• **Your instructions**: Between the line containing "(u.judge [gateOf i u] = .hold" and the line containing "of a taken transfer" lies a run of lines; give that run again exactly, with both of those lines, and nothing else from the entries below.

Saved entries
◆ ◆ ◆ ◆ ◆

/-- R156: `mdrain` sends four v registers with latency 4 from row DA as it stands: the columns of its part, each scaled where SCL
says so and converted to the drained format, in their order; it advances DA only with ADV and resets the row, keeping its tag,
only with CLR; no other row and no byte of memory changes. -/
def Obligations.MdrainDrains : Prop :=
  ∀ (s : State) (adv scl : BitVec 1) (fmt : BitVec 2) (clr : BitVec 1) (quad : BitVec 4) (part : BitVec 2),
    s.bun.issuing = true →
    let da := s.t.sys.da
    let row := s.accRow da
    let n := 32 * 2 ^ fmt.toNat
    let col (e : Nat) : Nat := (drainElem row.i32 fmt scl ((colsOf row.vals).getD (part.toNat * n + e) 0)
      (s.csCols.getD (part.toNat * n + e) 0)).1
    let w := 1024 / n
    part.toNat * n + n ≤ 128 →
    ∃ t x, exec (.mdrain adv scl fmt clr quad part) s = .next t ∧
      (∀ e < n, x / 2 ^ (w * e) % 2 ^ w = col e % 2 ^ w) ∧
      (∀ i : Nat, i < 4 → ∃ f ∈ t.t.q.fly, f.eff = .v (4 * quad.setWidth 6 + BitVec.ofNat 6 i) (BitVec.ofNat 256 (x / 2 ^ (256 * i))) ∧
        f.due = s.cyc + 4) ∧
      t.t.sys = { s.t.sys with da := if adv = 1 then da + 1 else da } ∧
      t.accRow da = (if clr = 1 then
        { i32 := row.i32, satf := false, bad := false
          vals := rowOf (List.replicate 128 (if row.i32 then 0 else 0x80000000)) } else row) ∧
      (∀ r, r ≠ da → t.accRow r = s.accRow r) ∧
      t.t.regs = s.t.regs ∧ t.t.flags = s.t.flags ∧ t.t.ctl = s.t.ctl ∧ t.mem = s.mem

/-! ## Waits -/

/-- R35, R204-R206, R251, R273: a wait whose bundle issues changes nothing, but that a wait on a barrier or a group raises lt to
the times carried into the completed phase or generation, where any have been, and a wait for a slot stands on it. -/
def Obligations.WaitsAcquire : Prop :=
  ∀ s : State, s.bun.issuing = true →
    let up (x : Option Time) : Time := match x with
      | some y => tmax s.core.lt y
      | none => s.core.lt
    exec .waitTrellis s = .next s ∧
    (∀ b : BitVec 6, exec (.waitFull b) s = .next s ∧ exec (.waitFree b) s = .next s ∧ exec (.waitCyc b) s = .next s) ∧
    (∀ l : BitVec 2, exec (.waitCycLiteral l) s = .next s) ∧
    (∀ (k : BitVec 2) (n : BitVec 6), k ≠ 3 → exec (.waitReg k n) s = .next s) ∧
    (∀ (g : BitVec 3) (n : BitVec 9), exec (.waitRing g n) s = .next s ∧ exec (.waitSpace g) s = .next s) ∧
    (∀ slot : BitVec 4, exec (.waitYslot slot) s = .next (s.modCtl fun c => { c with slip := false })) ∧
    (∀ (p : BitVec 1) (b : BitVec 6), exec (.waitBar p b) s =
      .next { s with core := { s.core with lt := up (s.barAt none b).tDone } }) ∧
    (∀ (p : BitVec 1) (l : BitVec 2),
      let w := (s.bun.lits.getD l.toNat 0).toNat
      exec (.waitBarGang p l) s = .next { s with core :=
        { s.core with lt := up (s.barAt (some (w / 64 % 64)) (BitVec.ofNat 6 w)).tDone } }) ∧
    (∀ g : BitVec 6, exec (.waitGroup g) s =
      .next { s with core := { s.core with lt := up (s.groupTime g) } })

/-- R21, R35, R204-R206, R251, R273, R329: a wait holds its bundle while its condition does not hold, and no register, queue or byte of
memory changes: a buffer in another state, a cycle not yet reached, an empty register, a barrier's phase or a group's generation
not complete, too few tiles, no ring slot free beside those that copies in flight have reserved, a busy encoder, another Yoke slot.
A wait on the barrier of a gang member holds its bundle too while that member is PARKED. -/
def Obligations.WaitsHold : Prop :=
  ∀ s : State, s.bun.issuing = false →
    let held : State := s.modBun fun b => { b with st := .held }
    (∀ b : BitVec 6, (s.buf b).st ≠ .full → exec (.waitFull b) s = .next held) ∧
    (∀ b : BitVec 6, (s.buf b).st ≠ .free → exec (.waitFree b) s = .next held) ∧
    (∀ b : BitVec 6, s.markOf (.s b) = none → s.tagOf (.s b) = 0 → s.emptyAt (.s b) = false → s.cyc < (s.sGet b).toNat →
      exec (.waitCyc b) s = .next held) ∧
    (∀ l : BitVec 2, 2 ^ 31 ≤ (BitVec.ofNat 32 s.cyc - s.bun.lits.getD l.toNat 0).toNat → exec (.waitCycLiteral l) s = .next held) ∧
    (∀ n : BitVec 6,
      (s.emptyAt (.s n) = true → exec (.waitReg 0 n) s = .next held) ∧
      (s.emptyAt (.v n) = true → exec (.waitReg 1 n) s = .next held) ∧
      (n.toNat < 8 → s.emptyAt (.k (n.setWidth 3)) = true → exec (.waitReg 2 n) s = .next held)) ∧
    (∀ (g : BitVec 3) (n : BitVec 9), (s.ring g).cnt < n.toNat → exec (.waitRing g n) s = .next held) ∧
    (s.t.eng.ten ≠ [] → exec .waitTrellis s = .next held) ∧
    (∀ slot : BitVec 4, s.cyc % 16 ≠ slot.toNat → exec (.waitYslot slot) s = .next held) ∧
    (∀ g : BitVec 3, (s.ring g).nt ≤ (s.ring g).cnt + (s.t.eng.cpq.filter fun q => match q.kind with
        | .ring g' _ _ => g' == g
        | _ => false).length → exec (.waitSpace g) s = .next held) ∧
    (∀ (p : BitVec 1) (b : BitVec 6), (s.barAt none b).par = (p == 1) → exec (.waitBar p b) s = .next held) ∧
    (∀ (p : BitVec 1) (l : BitVec 2),
      let w := (s.bun.lits.getD l.toNat 0).toNat
      w < 2 ^ 12 → s.hasMember (w / 64) = true →
      s.memberParked (w / 64) = true ∨ (s.barAt (some (w / 64)) (BitVec.ofNat 6 w)).par = (p == 1) →
      exec (.waitBarGang p l) s = .next held) ∧
    (∀ (g : BitVec 6) (n : Nat), (spGet { await := none } s.t.eng.groups g.toNat).await = some n →
      (s.group (s.myGroup g).1).gen + (s.group (s.myGroup g).1).skip ≤ n → exec (.waitGroup g) s = .next held)


/-! ## Registers and memory -/

/-- R6: s0 and k0 read as zero and all ones and discard writes; a write of any other register is what is read back, and no
other register changes. -/
def Obligations.HardWiredRegisters : Prop :=
  ∀ s : State,
    s.sGet 0 = 0 ∧ s.kGet 0 = BitVec.allOnes 128 ∧ (∀ x, s.sPut 0 x = s) ∧ (∀ x, s.kPut 0 x = s) ∧
    (∀ (n m : BitVec 6) (x : W64), n ≠ 0 → (s.sPut n x).sGet m = if m = n then x else s.sGet m) ∧
    (∀ (n m : BitVec 3) (x : W128), n ≠ 0 → (s.kPut n x).kGet m = if m = n then x else s.kGet m) ∧
    (∀ (n m : BitVec 6) (x : W256), (s.vPut n x).vGet m = if m = n then x else s.vGet m) ∧
    (∀ (n : BitVec 6) (x : W64), (s.sPut n x).t.regs.v = s.t.regs.v ∧ (s.sPut n x).t.regs.k = s.t.regs.k ∧
      (s.sPut n x).t.regs.x = s.t.regs.x ∧ (s.sPut n x).mem = s.mem)

/-- R5: bytes written to memory are the bytes read back at their addresses, every other byte reads as before, and a memory in
canonical form stays in it. -/
def Obligations.MemoryReadsWhatWasWritten : Prop :=
  ∀ (m : Sp Byte) (a : Nat) (bs : List Byte),
    memRead (memWrite m a bs) a bs.length = bs ∧
    (∀ b, b < a ∨ a + bs.length ≤ b → memGet (memWrite m a bs) b = memGet m b) ∧
    (Memory.wf m = true → Memory.wf (memWrite m a bs) = true)

/-- R177, R183, R186: when the store at the head of the core path is performed, each piece of its access, found by the checks of its
own address, gets its bytes in their order: memory, the core's own scratchpad, or the scratchpad of the gang member that its window
names; every byte of memory outside the pieces is as before, and the store leaves the path. -/
def Obligations.StorePerforms : Prop :=
  ∀ (s : State) (e : CqEntry) (rest : List CqEntry) (x : StElem) (scalar : Bool) (ps : List (Piece × TlbEntry)),
    s.t.q.cq = e :: rest → e.op = .store [x] scalar →
    let n := x.bytes.length
    let k : AccKind := { acc := .wr, align := if scalar then some n else none, eng := false }
    s.access s.xl k x.addr n = .ok ps → (bare ps).any s.breach = false →
    (∀ p ∈ bare ps, s.pieceWaits p = false ∧ s.pieceBusy p = false) → s.quiesced (bare ps) = false →
    (∀ p ∈ bare ps, s.writeFails p.at_ = none) → s.t.sys.log = false → s.t.sys.rpl = false →
    ∃ t, exec .postedOperationPerform s = .next t ∧ t.t.q.cq = rest ∧ t.t.regs = s.t.regs ∧ t.t.sys = s.t.sys ∧
      t.t.mat = s.t.mat ∧ t.t.flags = s.t.flags ∧
      t.mem = ((bare ps).foldl (fun (m, bs) p => (match p.at_ with
        | .glob pa _ _ => memWrite m pa (bs.take p.len)
        | _ => m, bs.drop p.len)) (s.mem, x.bytes)).1 ∧
      (∀ a, (∀ p ∈ bare ps, ∀ pa ms ft, p.at_ = .glob pa ms ft → a < pa ∨ pa + p.len ≤ a) → memGet t.mem a = memGet s.mem a) ∧
      (∀ pa ms ft, bare ps = [{ at_ := .glob pa ms ft, len := n }] → memRead t.mem pa n = x.bytes) ∧
      (∀ off, bare ps = [{ at_ := .own off, len := n }] → t.core.scrRead off n = x.bytes ∧ t.mem = s.mem) ∧
      (∀ m off id, bare ps = [{ at_ := .gang m off, len := n }] → s.memberId m = some id →
        t.mem = s.mem ∧ ∃ c, t.coreById id = some c ∧ c.scrRead off n = x.bytes)

/-! ## Reset, decoding, the step -/

/-- R231, R389: after reset every core's logical time, every home slice's time and the domain floor are 0, the home cache holds no line and
the service level is 0. The rest is the model's choice: nothing is listed in memory, whose bytes then read as zero (log 3), no core
runs a task and no context exists (log 4), and the machine has power with an empty agenda (log 1). -/
def Obligations.ResetState : Prop :=
  let s := State.reset
  (∀ c ∈ s.cores, c.lt = 0 ∧ c.t.task = none) ∧ s.mt = [] ∧ s.floor = 0 ∧ s.lines = [] ∧ s.mem = [] ∧ s.power = true ∧
    s.ctxs = [] ∧ s.sup.level = 0 ∧ s.agenda = []

/-- The words that the spec writes out for an instruction decode to that instruction: the one-word no-op of R10's example, the wait of
R12's, the beats of R150, the C slots of R167, R187, R311 and R339, and those in the listings of R219, R340 and R363. -/
def Obligations.WorkedWordsDecode : Prop :=
  decodeC 0x20508040 = some (.ld 5 2 { l := 0, imm := 64 }) ∧
  decodeC 0x314040E0 = some (.st 20 1 { l := 0, imm := 224 }) ∧
  decodeC 0x4180C400 = some (.vld 24 3 0 1 0) ∧
  decodeC 0x0484FFFA = some (.br 2 4 0xFFFA) ∧
  decodeC 0x1C020000 = some (.loop 2 0) ∧
  decodeC 0x6040860A = some (.amoIncw 4 2 6 0) ∧
  decodeC 0xD8000000 = some .eret ∧
  decodeC 0xF1400002 = some (.mfs 20 2) ∧
  decodeC 0xA0500000 = some (.join 5) ∧
  decodeM 0x54CD = some (.mdrain 1 0 1 1 3 1) ∧
  decodeM 0x1141 = some (.mzero 2 1 1) ∧
  decodeW 0x1003 = some (.waitFull 3) ∧
  decodeW 0x7201 = some (.waitRing 1 1) ∧
  decodeTableWord 32 0x40000000 = some .nop

/-- R14-R36, R60-R72: encoding and decoding agree on every instruction that has words: its code decodes to it, with every operand at
every value the encoding admits. -/
def Obligations.DecodeEncode : Prop :=
  ∀ (i : Instr) (c : Code), i.wf = true → encode i = some c → decodeCode c = some i

/-- R38: a word that decodes is the code of its instruction, so a set bit in an unused field, or an encoding without a meaning, is
refused; so are the C majors, M beats, W kinds and header forms that R38 lists. -/
def Obligations.UnassignedRefused : Prop :=
  (∀ w i, decodeC w = some i → encode i = some (.c w)) ∧
  (∀ w i, decodeM w = some i → encode i = some (.m w)) ∧
  (∀ w i, decodeW w = some i → encode i = some (.w w)) ∧
  (∀ w : W32, w.toNat / 2 ^ 26 = 0 ∨ (0x1C ≤ w.toNat / 2 ^ 26 ∧ w.toNat / 2 ^ 26 ≤ 0x1F) ∨ w.toNat / 2 ^ 26 = 0x37 ∨
    w.toNat / 2 ^ 26 = 0x3F → decodeC w = none) ∧
  (∀ w : BitVec 16, w.toNat / 2 ^ 12 = 0 ∨ 10 ≤ w.toNat / 2 ^ 12 → decodeM w = none) ∧
  (∀ w : BitVec 16, w.toNat / 2 ^ 12 = 0 ∨ 12 ≤ w.toNat / 2 ^ 12 → decodeW w = none) ∧
  (∀ (addr : Nat) (h : W32) (ws : List W32) (table : Nat → W256) (held : Nat) (heldS : Bool),
    h.toNat / 2 ^ 30 ≠ 1 ∨ 4 < h.toNat / 2 ^ 20 % 8 ∨ h.toNat % 2 ^ 15 ≠ 0 ∨ 256 < addr % 256 + 4 * bundleWords h.toNat →
    decodeBundle addr (h :: ws) table held heldS = .illegal h)

/-- R10, R14, R21: when the words at a running task's pc decode to a bundle of one well-formed instruction whose cycle E has come and
whose judgement lets it issue, a step is `exec` of that instruction at the bundle, and around it correctable errors found in its operands
are corrected (R368), the pc moves past the bundle's words or takes a transfer that is due, the next bundle's earliest cycle is set, and
the core has had its turn of the cycle. That a step is one core's turn while the agenda is empty, and that the turn then passes on, is the
model's choice (log 1). A held bundle changes nothing but its own state and, where a replayed Yoke point holds it back, that it waits for
its slot; but an `rlay` that is held by the points of its bitmap alone zeroes what of it they let it (R355). A trapped
one takes its trap. -/
def Obligations.StepRunsInstruction : Prop :=
  ∀ (s : State) (l : Sp Byte) (b : Bundle) (o : BundleOp) (i : Instr),
    s.power = true → s.agenda = [] → s.core.acted = false → s.t.task.isSome = true → s.t.hcwLeft = [] →
    s.t.ctl.stopped s.cyc = false → s.eAt ≤ s.cyc → s.preTrap = none → s.t.ctl.native = none → s.core.defer = 2 →
    s.iline s.t.ctl.pc.toNat = some l → s.bundleAt l = (s, .bundle b) → b.ops = [o] → o.i = some i →
    let u := s.startBundle b
    let v := (u.fixReads b.ops).modBun fun x => { x with issuing := true, st := .issued }
    (u.judge [gateOf i u] = .go → ∀ t, exec i v = .next t → step s = .next ((t.finish s.t.ctl.xfer).acted.pass true)) ∧
    (u.judge [gateOf i u] = .hold → step s = .next (((u.zeroBits b.ops [gateOf i u]).noteSlip b.ops).acted.pass true) ∧
      ((∀ x y tag, i ≠ .rlay x y tag) → u.zeroBits b.ops [gateOf i u] = u)) ∧
    (∀ tr m, u.judge [gateOf i u] = .trap tr m → step s = .next ((u.raise tr m).acted.pass true))

/-- R21, R28: what a bundle leaves for the next: without a transfer in hand the pc stands at the bundle's end, after the second delay bundle
of a taken transfer at its target, and the task's next bundle has its earliest cycle counted from here. No register changes, but that
s63 takes a link which could not be found while the delay bundles' words could not be fetched (log 5), once the second one issues. -/
def Obligations.FinishMovesPc : Prop :=
  ∀ s : State,
    (s.finish none).t.ctl.pc = s.bun.next ∧ (s.finish none).t.ctl.eBase = s.cyc + 1 ∧
    (s.finish none).t.ctl.seq = s.t.ctl.seq + 1 ∧
    (∀ x : Xfer, 1 < x.left → (s.finish (some x)).t.ctl.pc = s.bun.next ∧
      (s.finish (some x)).t.ctl.xfer = some { x with left := x.left - 1 }) ∧
    (∀ x : Xfer, x.left ≤ 1 → x.callr = none → s.t.ctl.xfer = some x →
      (s.finish (some x)).t.ctl.pc = (if x.taken then x.target else s.bun.next) ∧ (s.finish (some x)).t.ctl.xfer = none) ∧
    (∀ x : Option Xfer, (s.t.ctl.owed63 = none → (s.finish x).t.regs = s.t.regs) ∧ (s.finish x).mem = s.mem) ∧
    (∀ (x : Xfer) (y : W64), s.t.ctl.owed63 = some (y, s.bun.addr) → x.left ≤ 1 → s.sGet 63 = y →
      (s.finish (some x)).sGet 63 = s.bun.next)

/-- The model's own stops (log 1): a step answers a next state, but for a machine without power and with nothing on its agenda,
which faults. No step refuses. -/
def Obligations.StepStopsWithoutPower : Prop :=
  ∀ s : State,
    (s.power = false ∧ s.agenda = [] → step s = .fault .noPower) ∧
    (s.power = true ∨ s.agenda ≠ [] → s.goesOn)

/-- Whatever a step does, it keeps memory in its canonical form. -/
def Obligations.StepKeepsMemory : Prop := Kept State.MemOk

◆ ◆ ◆ ◆ ◆

• **Task solution**:
    (u.judge [gateOf i u] = .hold → step s = .next (((u.zeroBits b.ops [gateOf i u]).noteSlip b.ops).acted.pass true) ∧
      ((∀ x y tag, i ≠ .rlay x y tag) → u.zeroBits b.ops [gateOf i u] = u)) ∧
    (∀ tr m, u.judge [gateOf i u] = .trap tr m → step s = .next ((u.raise tr m).acted.pass true))

/-- R21, R28: what a bundle leaves for the next: without a transfer in hand the pc stands at the bundle's end, after the second delay bundle
of a taken transfer at its target, and the task's next bundle has its earliest cycle counted from here. No register changes, but that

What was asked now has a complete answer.